### What you will do:
Only one stretch of the listing below is wanted. Give it again exactly, from the line with "def execFmCompliance (pin" through the line with "(R209, R212). -/".

### Material for this task:
════════════════════

-- ==== Sys2Proof/Machine/Pins.lean ====
section
/-! DEFINITION. Pin channel events (R209-R216): the detectors, the slice and its registers, HOLD. -/

namespace Sys2Proof.Machine

/-- The pin stays in safe state whatever is written: fenced, held, or its sub-site has stopped (R214, R215). -/
def State.pinForced (s : State) (n : Nat) : Bool :=
  let p := s.p n
  p.fenced || p.held || (match s.subOf (n / 16) (n % 16) with | some k => s.subStopped (n / 16) k | none => false)

/-- The pin is fenced until reset (R26, R215). -/
def State.fencePin (s : State) (n : Nat) : State :=
  let s := s.safePin n
  (s.setP n { s.p n with fenced := true }).raise 0x0705 .degrade (0x2000 + n) 0

/-- FIMV with VCLO above VCHI: the slice stands at VCHI, whatever the load (R211). -/
def State.limitsCross (s : State) (n : Nat) : Bool :=
  s.fld (pinBase n) F.FMCTL_MODE == 3 && decide (s.fld (pinBase n) F.FMCLAMP_VCHI < s.fld (pinBase n) F.FMCLAMP_VCLO)

/-- The slice reaches or leaves a compliance limit while it forces (R211). -/
def State.fmCompliance (s : State) (n : Nat) (on : Bool) : State :=
  let p := s.p n
  if !on && !s.limitsCross n then s.setP n { p with clamping := false }
  else if !on || s.fld (pinBase n) F.FMCTL_MODE < 2 || p.clamping then s
  else (s.setP n { p with clamping := true }).notice 0x0703 (0x2000 + n)

/-- Crossed limits set CLAMPING at once (R211). -/
def State.clampCross (s : State) (n : Nat) : State := if s.limitsCross n then s.fmCompliance n true else s

/-- What a write of FMCTL sets going: the switch follows MODE, leaving OFF leaves safe state, a change of MODE or RANGE
flushes a conversion of the pin (R209, R211, R212, R214, R248). -/
def State.fmctlEffect (s : State) (n mode range : Nat) : State :=
  let b := pinBase n
  let s := if s.pinForced n then s.setFld b F.FMCTL_MODE 0 else s
  let m := s.fld b F.FMCTL_MODE
  let p := s.p n
  let s := s.setP n { p with fmconn := m != 0, clamping := p.clamping && decide (2 ≤ m), safe := p.safe && m == 0 }
  let s := s.clampCross n
  if m = mode ∧ s.fld b F.FMCTL_RANGE = range then s else s.pmReflush (n / 16) (n % 16)

/-- A write of FMCTL through a path (see assumption 98, DEDUCED). -/
def State.fmctlWrite (s : State) (p : Path) (n : Nat) (w : W32) : State :=
  let a := pinBase n + F.FMCTL_MODE.off
  match s.writeStatus p a, regAt a with
  | .ok, some r =>
    let s := s.pmBank (n / 16)
    let mode := s.fld (pinBase n) F.FMCTL_MODE
    let range := s.fld (pinBase n) F.FMCTL_RANGE
    ((s.applyWrite p a r w).1.fmctlEffect n mode range).answer p .ok []
  | st, _ => s.answer p st []

/-- A write of PINSAFE: HOLD 1 puts the pin into safe state and holds it there; a cleared HOLD releases it at its next
passage to RUNNING (R215). -/
def State.pinsafeWrite (s : State) (p : Path) (n : Nat) (w : W32) : State :=
  let a := pinBase n + F.PINSAFE_HOLD.off
  match regAt a with
  | none => s
  | some r =>
    let s := (s.applyWrite p a r w).1.answer p .ok []
    if s.fld (pinBase n) F.PINSAFE_HOLD = 1 then
      let s := s.safePin n
      s.setP n { s.p n with held := true }
    else s

/-- The overcurrent detector fires (R216): only while the driver drives or terminates. -/
def State.pinOvc (s : State) (n : Nat) : State :=
  let p := s.p n
  if p.safe || !(p.on || p.term) || !p.ocArmed then s
  else
    let s := (s.setP n { p with ocArmed := false }).setFld (pinBase n) F.PINSTAT_OVC 1
    s.raise 0x0701 .siteStop (0x2000 + n) (s.siteOfPin (n / 16) (n % 16))

/-- The overvoltage detector fires (R216): on a pin in safe state a notice alone. -/
def State.pinOvv (s : State) (n : Nat) : State :=
  let p := s.p n
  if s.mode = .cold || !p.ovArmed then s
  else
    let s := (s.setP n { p with ovArmed := false }).setFld (pinBase n) F.PINSTAT_OVV 1
    let sites := s.siteOfPin (n / 16) (n % 16)
    if p.safe then s.raise 0x0702 .notice (0x2000 + n) sites else s.raise 0x0702 .siteStop (0x2000 + n) sites

/-- A detector re-arms after its condition has been absent for 10 µs (R216). -/
def State.pinRearm (s : State) (n : Nat) (ov : Bool) : State :=
  let p := s.p n
  s.setP n (if ov then { p with ovArmed := true } else { p with ocArmed := true })

/-! ### Meanings -/

/-- The driver stands at its current limit for 1 µs (R216). -/
def execPinOvercurrent (pin : Fin 1024) (s : State) : Host.Outcome State Fault Refusal := .next (s.pinOvc pin.val)
/-- The pin lies beyond its overvoltage thresholds for 1 µs (R216). -/
def execPinOvervolt (pin : Fin 1024) (s : State) : Host.Outcome State Fault Refusal := .next (s.pinOvv pin.val)
/-- A detector re-arms (R216). -/
def execDetectorRearm (pin : Fin 1024) (ov : Bool) (s : State) : Host.Outcome State Fault Refusal :=
  .next (s.pinRearm pin.val ov)
/-- A slice enters or leaves a compliance limit (R211). -/
def execFmCompliance (pin : Fin 1024) (on : Bool) (s : State) : Host.Outcome State Fault Refusal :=
  .next (s.fmCompliance pin.val on)
/-- A write of FMCTL (R209, R212). -/
def execFmctlWrite (p : Path) (pin : Fin 1024) (w : W32) (s : State) : Host.Outcome State Fault Refusal :=
  .next (s.fmctlWrite p pin.val w)
/-- A write of PINSAFE (R215). -/
def execPinsafeHold (p : Path) (pin : Fin 1024) (w : W32) (s : State) : Host.Outcome State Fault Refusal :=
  .next (s.pinsafeWrite p pin.val w)

end Sys2Proof.Machine
end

════════════════════

### Exercise answer:
def execFmCompliance (pin : Fin 1024) (on : Bool) (s : State) : Host.Outcome State Fault Refusal :=
  .next (s.fmCompliance pin.val on)
/-- A write of FMCTL (R209, R212). -/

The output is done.